◆ **Data excerpts**

"""

/-! ### Stores (R73) -/

/-- One byte: a line whose written bit is clear reads as zero. -/
def Store.get (m : Store) (a : Nat) : Byte := if (tblFind m.wr (a / 256)).isSome then memGet m.mem a else 0
def Store.read (m : Store) (a n : Nat) : List Byte := (List.range n).map fun i => m.get (a + i)
/-- The bytes from `a` on, as the arithmetic reads them. -/
def Store.rd (m : Store) (a : Nat) : Nat → Byte := fun i => m.get (a + i)
/-- Lines that [a, a+n) touches. -/
def storeLines (a n : Nat) : List Nat := if n = 0 then [] else span (a / 256) ((a % 256 + n - 1) / 256 + 1)
/-- A line whose written bit is clear becomes a line of zeros with its bit set. -/
def Store.open1 (m : Store) (l : Nat) : Store :=
  if (tblFind m.wr l).isSome then m else ⟨memZero m.mem (256 * l) 256, tblIns m.wr l ()⟩
def Store.write (m : Store) (a : Nat) (bs : List Byte) : Store :=
  let m' := (storeLines a bs.length).foldl Store.open1 m
  { m' with mem := memWrite m'.mem a bs }

/-! ### Steps -/

def State.stp (s : State) (n : Nat) : Option Step := tblFind s.run.steps n
def State.setStp (s : State) (n : Nat) (p : Step) : State := s.modRun fun g => { g with steps := tblIns g.steps n p }
def State.updStp (s : State) (n : Nat) (f : Step → Step) : State := s.modRun fun g => { g with steps := tblMod g.steps n f }
def Step.ctx (p : Step) : Nat := p.d.ctx.toNat
/-- The step is of class KEYSTONE. -/
def Step.ks (p : Step) : Bool := p.d.jclass == 0
/-- Core-set size in quads (R96). -/
def descQuads (d : StepDesc) : Nat := if d.quads = 0 then 256 else d.quads.toNat
def Step.waits (p : Step) : Bool := p.ph == .waiting

/-! ### Profiles and quads (10 R289, R290; 15 R429, R431-R433) -/

/-- Die `d` is fenced (16 R451), or its memory island is out of service (15 R428). -/
def State.dieFenced (s : State) (d : Nat) : Bool := (s.dev.dies.getD d ⟨none, true⟩).fenced || !s.islandUp d
/-- Die `d` takes no new quads: fenced, in reset, or drained by an activation (14 R409). -/
def State.dieClosed (s : State) (d : Nat) : Bool :=
  s.dieFenced d || (s.dev.dies.getD d ⟨none, true⟩).resetAt.isSome
  || (match s.mg.act with | some a => a.kind == 2 && a.current == some d | none => false)
/-- Die `d` is throttled: its own sensor, one of its stacks, or the plinth (15 R429). -/
def State.dieThrottled (s : State) (d : Nat) : Bool :=
  (d :: 4 :: span (5 + 3 * d) 3).any fun i => s.dev.throttled.getD i false

def State.grant (s : State) (c : Nat) : Nat := s.obj 0x5002 1 c
def State.reserve (s : State) (c : Nat) : Nat := s.obj 0x5002 2 c
/-- Eligible quads: grant minus reserve, minus quads of fenced dies (R289). -/
def State.eligible (s : State) (c : Nat) : List Nat :=
  (maskBits (s.grant c) 256).filter fun q => !bit (s.reserve c) q && !s.dieFenced (q / 64)
/-- Reserve quads on dies not fenced. -/
def State.reserveQuads (s : State) (c : Nat) : List Nat := (maskBits (s.reserve c) 256).filter fun q => !s.dieFenced (q / 64)

/-- Quads that dispatched steps and periodic reservations hold. -/
def State.heldQuads (s : State) : List Nat :=
  (s.run.steps.flatMap fun e => e.2.quads) ++ s.run.jobs.flatMap fun e => e.2.resQuads

/-- The whole clusters among a list of quads, as quads. -/
def wholeClusters (l : List Nat) : List Nat :=
  ((List.range 64).filter fun k => (span (4 * k) 4).all fun q => decide (q ∈ l)).flatMap fun k => span (4 * k) 4

/-- The first `n` quads of `l`, of whole clusters when `w`. -/
def takeQuads (l : List Nat) (n : Nat) (w : Bool) : Option (List Nat) :=
  let m := if w then wholeClusters l else l
  if n ≤ m.length then some (m.take n) else none

/-- Allotment of R290 from the free quads `free`, preferring die `pref`. -/
def allot (free : List Nat) (pref : Option Nat) (n : Nat) (w : Bool) : Option (List Nat) :=
  let cnt := fun d => (free.filter fun q => q / 64 == d).length
  let d := pref.getD ((List.range 4).foldl (fun b d => if cnt b < cnt d then d else b) 0)
  (takeQuads (free.filter fun q => q / 64 == d) n w).orElse fun _ => takeQuads free n w

/-- Home dies of the sessions a step names. -/
def State.homeDies (s : State) (seqs : List SeqEnt) : List Nat :=
  seqs.map fun e => ((s.sess e.handle).map (·.homeDie)).getD 0

/-- The reservation of a step's job already charges die `d` (R294). -/
def State.reserved (s : State) (p : Step) (d : Nat) : Bool := (tblFind s.run.jobs p.jobId).any fun j => decide (d ∈ j.resDies)

/-- HBM share of the dispatched steps that `f` selects, charged now on a die; what a reservation charges is not counted again. -/
def State.stepShares (s : State) (d : Nat) (f : Step → Bool) : Nat :=
  (s.run.steps.map fun e =>
      if !e.2.waits && f e.2 && decide (d ∈ e.2.dies) && !s.reserved e.2 d then e.2.d.hbmShare.toNat else 0).foldl (· + ·) 0

/-- HBM share charged now on a die (R293): dispatched steps that are not KEYSTONE, and periodic reservations. -/
def State.hbmCharged (s : State) (d : Nat) : Nat :=
  s.stepShares d (fun p => !p.ks) + (s.run.jobs.map fun e => if decide (d ∈ e.2.resDies) then e.2.share else 0).foldl (· + ·) 0

/-- HBM_CHARGED (R310): KEYSTONE steps too are charged their share. -/
def State.hbmChargedAll (s : State) (d : Nat) : Nat := s.hbmCharged d + s.stepShares d Step.ks

/-- POWER_CAP is selected (15 R431, R432). -/
def State.capped (s : State) : Bool := s.obj 0x2101 1 == 3
/-- QUAD_LIMIT (15 R433); the limit is 0 where the difference is negative. -/
def State.quadLimit (s : State) : Nat := min 256 ((s.obj 0x2101 3 - 1100 - s.obj 0x2001 2) * 256 / 2200)
/-- Quads of every KEYSTONE reserve. -/
def State.allReserve (s : State) : Nat :=
  ((List.range 256).filter fun q => (List.range 256).any fun c => bit (s.reserve c) q).length
/-- Quads of periodic reservations, those of job `j` excepted. -/
def State.periodicQuads (s : State) (j : Nat) : Nat :=
  (s.run.jobs.map fun e => if e.1 = j then 0 else e.2.resQuads.length).foldl (· + ·) 0
/-- Quads in use (15 R433). -/
def State.quadsInUse (s : State) : Nat :=
  s.allReserve + s.periodicQuads s.run.nextJob
  + (s.run.steps.map fun e => if e.2.ks || e.2.lent || e.2.d.periodic then 0 else e.2.quads.length).foldl (· + ·) 0

/-! ### Sequences (04 R103, R105, R116, R122) -/

/-- The sequence table entry that 32 bytes spell; T and E are filled in at admission. -/
def decSeq (v : Nat) : SeqEnt :=
  { handle := bits v 23 0, appendN := bits v 47 24, stream := bit v 48, stall := bits v 63 56, ringTokens := bits v 95 64,
    expect := bits v 127 96, chunkPages := bits v 143 128, ringPos := bits v 151 144, ringN := bits v 159 152,
    ringTag := fld 32 v 160, pred := bits v 207 192, succ := bits v 223 208, ringKey := fld 32 v 224, t := 0, e := 0 }

/-- Global index of the session's page number `j`: a ring member owns chunks RING_POS and 2N − 1 − RING_POS. -/
def SeqEnt.pageAt (e : SeqEnt) (j : Nat) : Nat :=
  if e.ringN = 0 then j
  else if j < e.chunkPages then e.ringPos * e.chunkPages + j
  else (2 * e.ringN - 1 - e.ringPos) * e.chunkPages + (j - e.chunkPages)

/-- Page and slot of append ordinal `k`. -/
def SeqEnt.slotAt (e : SeqEnt) (k : Nat) : Nat × Nat := (e.pageAt ((e.t + k) / 256), (e.t + k) % 256)

/-- Pages of the reservation, as numbers of the session's own pages. -/
def SeqEnt.resPages (e : SeqEnt) : List Nat :=
  if e.appendN = 0 then [] else span (e.t / 256) ((e.t + e.appendN - 1) / 256 + 1 - e.t / 256)

/-- Pages below the sweep end. -/
def SeqEnt.sweepPages (e : SeqEnt) : Nat := ceilDiv e.e 256

/-! ### The end of a reservation (05 R147) -/

/-- Layer groups of a step. -/
def Step.lgs (p : Step) : List Nat := span p.d.firstLg.toNat p.d.lgCount.toNat

/-- One more than the highest ordinal that the step appended to (sequence, layer group). -/
def Step.appended (p : Step) (i lg : Nat) : Nat :=
  p.appends.foldl (fun m a => if a.seqi = i ∧ a.lg = lg then max m (a.slot + 1) else m) 0

/-- The page opened by the step's reservation. -/
def Step.openedPage (p : Step) (handle n : Nat) : Bool := p.undo.any fun u => u.handle == handle && u.n == n && u.opened

/-- Commit of page number `j` of sequence `i`, layer group `g`. -/
def State.commitPage (p : Step) (i : Nat) (e : SeqEnt) (g j : Nat) (s : State) : State :=
  match s.sess e.handle with
  | none => s
  | some x =>
    let lgn := (s.sbind x).lgn.toNat
    let n := e.pageAt j * lgn + g
    let c := x.dir.ent n
    let a := p.appended i (g - p.d.firstLg.toNat)
    let f := max c.fill (min 256 (e.t + a - 256 * j))
    if !c.valid then s
    else if a ≠ 0 ∧ 256 * j < e.t + a then
      s.setSess e.handle { x with dir := x.dir.setEnt n { (if f = c.fill then c else c.bump) with fill := f, dirty := true } }
    else if p.openedPage e.handle n && c.fill == 0 then
      (s.copyFree x.ctx c).updSess e.handle fun y => { y with dir := y.dir.setEnt n pteNone }
    else s

/-- Zero bytes over token slots [k, k + m) of a page in Tier 1. -/
def State.zeroSlots (s : State) (b : BindRec) (c : Pte) (k m : Nat) : State :=
  let ck := bindCk b
  let cv := bindCv b
  let wk := keyBits c.fmt / 8
  let wv := valBits c.fmt / 8
  let a := 4096 * c.frame
  s.modSes fun g => { g with
    hbm := memZero (memZero g.hbm (a + k * ck * wk) (m * ck * wk)) (a + valOff c.fmt ck + k * cv * wv) (m * cv * wv) }

/-- The slot of an append is zeroed (R147, class F). -/
def State.unappend (p : Step) (s : State) (a : AppendLog) : State :=
  let e := p.seqs.getD a.seqi (decSeq 0)
  match s.sess e.handle with
  | none => s
  | some x =>
    let b := s.sbind x
    let r := e.slotAt a.slot
    let c := x.dir.ent (r.1 * b.lgn.toNat + (p.d.firstLg.toNat + a.lg))
    if c.landed then s.zeroSlots b c r.2 1 else s

/-- A page entry is put back as it stood, or freed when the reservation opened it. -/
def State.undoPage (s : State) (u : UndoPage) : State :=
  match s.sess u.handle with
  | none => s
  | some x =>
    let c := x.dir.ent u.n
    if u.opened then (s.entFree x.ctx c).updSess u.handle fun y =>
      let z := { y with dir := y.dir.setEnt u.n pteNone }
      if c.lost then z.recount (s.sbind x).lgn.toNat else z
    else if !c.valid then s
    else s.setSess u.handle { x with dir := x.dir.setEnt u.n { c with crc := u.crc, gen := u.gen } }

/-- The reservations of step `n` end (R147). -/
def State.endRes (s : State) (n : Nat) (p : Step) (bad : Bool) : State :=
  let s1 :=
    if bad then (s.each p.appends (State.unappend p)).each p.undo State.undoPage
    else (p.seqs.zipIdx.foldl (fun t (e, i) =>
      p.lgs.foldl (fun t g => e.resPages.foldl (fun t j => State.commitPage p i e g j t) t) t) s : State)
  p.seqs.foldl (fun t e => t.updSess e.handle fun x =>
    let y := { x with res := x.res.filter fun r => r.step != n }
    if bad then y else y.retoken (t.sbind x).lgn.toNat) s1

/-! ### The end of a step (R98, R99) -/

/-- STEP_PINS falls by one, with the transition of R151; a pending park makes the session PARKING. In LOST the end of a step is no
transition. -/
def State.unpin (s : State) (h : Nat) : State :=
  match s.sess h with
  | none => s
  | some x =>
    let y := { x with stepPins := x.stepPins - 1, lastChange := if x.state = .lost then x.lastChange else s.tick }
    if x.state = .active ∧ y.stepPins = 0 then
      s.setSess h ({ y with parkAt := s.dev.nclk }.goto s.tick (if x.parkPend then .parking else .idle))
    else s.setSess h y

/-- A post is sent (R95; 09 R270; 11 R328). -/
def State.sendPost (s : State) (p : Step) (q : Post) : State :=
  if q.event = 0xF001 then
    s.modTxt fun g => { g with
      nextOrder := g.nextOrder + 1
      events := g.events ++ [{
        ctx := p.ctx, stepCq := p.d.cq.toNat, jobId := p.jobId, stream := bits q.payload.toNat 45 32, token := bits q.payload.toNat 17 0,
        end_ := bit q.payload.toNat 63, rank := p.d.jclass.toNat, order := g.nextOrder, till := none }] }
  else if 0xF000 ≤ q.event ∧ q.event ≤ 0xF0FF then s.count 0x6006 5
  else s.event p.d.cq.toNat { kind := 2, event := q.event, status := stOk, ctx := p.ctx, sqId := 0xFF, sqHead := s.site.lastHead,
                              time := s.tick, tag := p.d.userTag, body := q.payload.toNat + q.pos % 2 ^ 16 * 2 ^ 64 }

/-- Body of a STEP entry (11 R328). -/
def stepBody (cycles discarded job instr pos : Nat) : Nat :=
  pos % 2 ^ 16 + instr % 2 ^ 16 * 2 ^ 16 + job % 2 ^ 16 * 2 ^ 32 + discarded % 2 ^ 16 * 2 ^ 48 + cycles % 2 ^ 64 * 2 ^ 64

/-- The completion record of a step or a rejected descriptor (R99). -/
def State.stepEntry (s : State) (sq cq ctx : Nat) (d : StepDesc) (status cycles discarded : Nat) (at_ : Option (Nat × Nat)) (head : Nat) : State :=
  let w := at_.getD (0xFFFF, 0xFFFF)
  s.settle sq cq { kind := 1, event := 0, status := status, ctx := ctx, sqId := sq, sqHead := head, time := s.tick,
                   tag := d.userTag, body := stepBody cycles discarded d.job.toNat w.2 w.1 }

"""

◆ **Exercise goal**
Reproduce each line from the data that has "getD" in it.

◆ **Result below**
def State.dieFenced (s : State) (d : Nat) : Bool := (s.dev.dies.getD d ⟨none, true⟩).fenced || !s.islandUp d
  s.dieFenced d || (s.dev.dies.getD d ⟨none, true⟩).resetAt.isSome
  (d :: 4 :: span (5 + 3 * d) 3).any fun i => s.dev.throttled.getD i false
  let d := pref.getD ((List.range 4).foldl (fun b d => if cnt b < cnt d then d else b) 0)
  seqs.map fun e => ((s.sess e.handle).map (·.homeDie)).getD 0
  let e := p.seqs.getD a.seqi (decSeq 0)
  let w := at_.getD (0xFFFF, 0xFFFF)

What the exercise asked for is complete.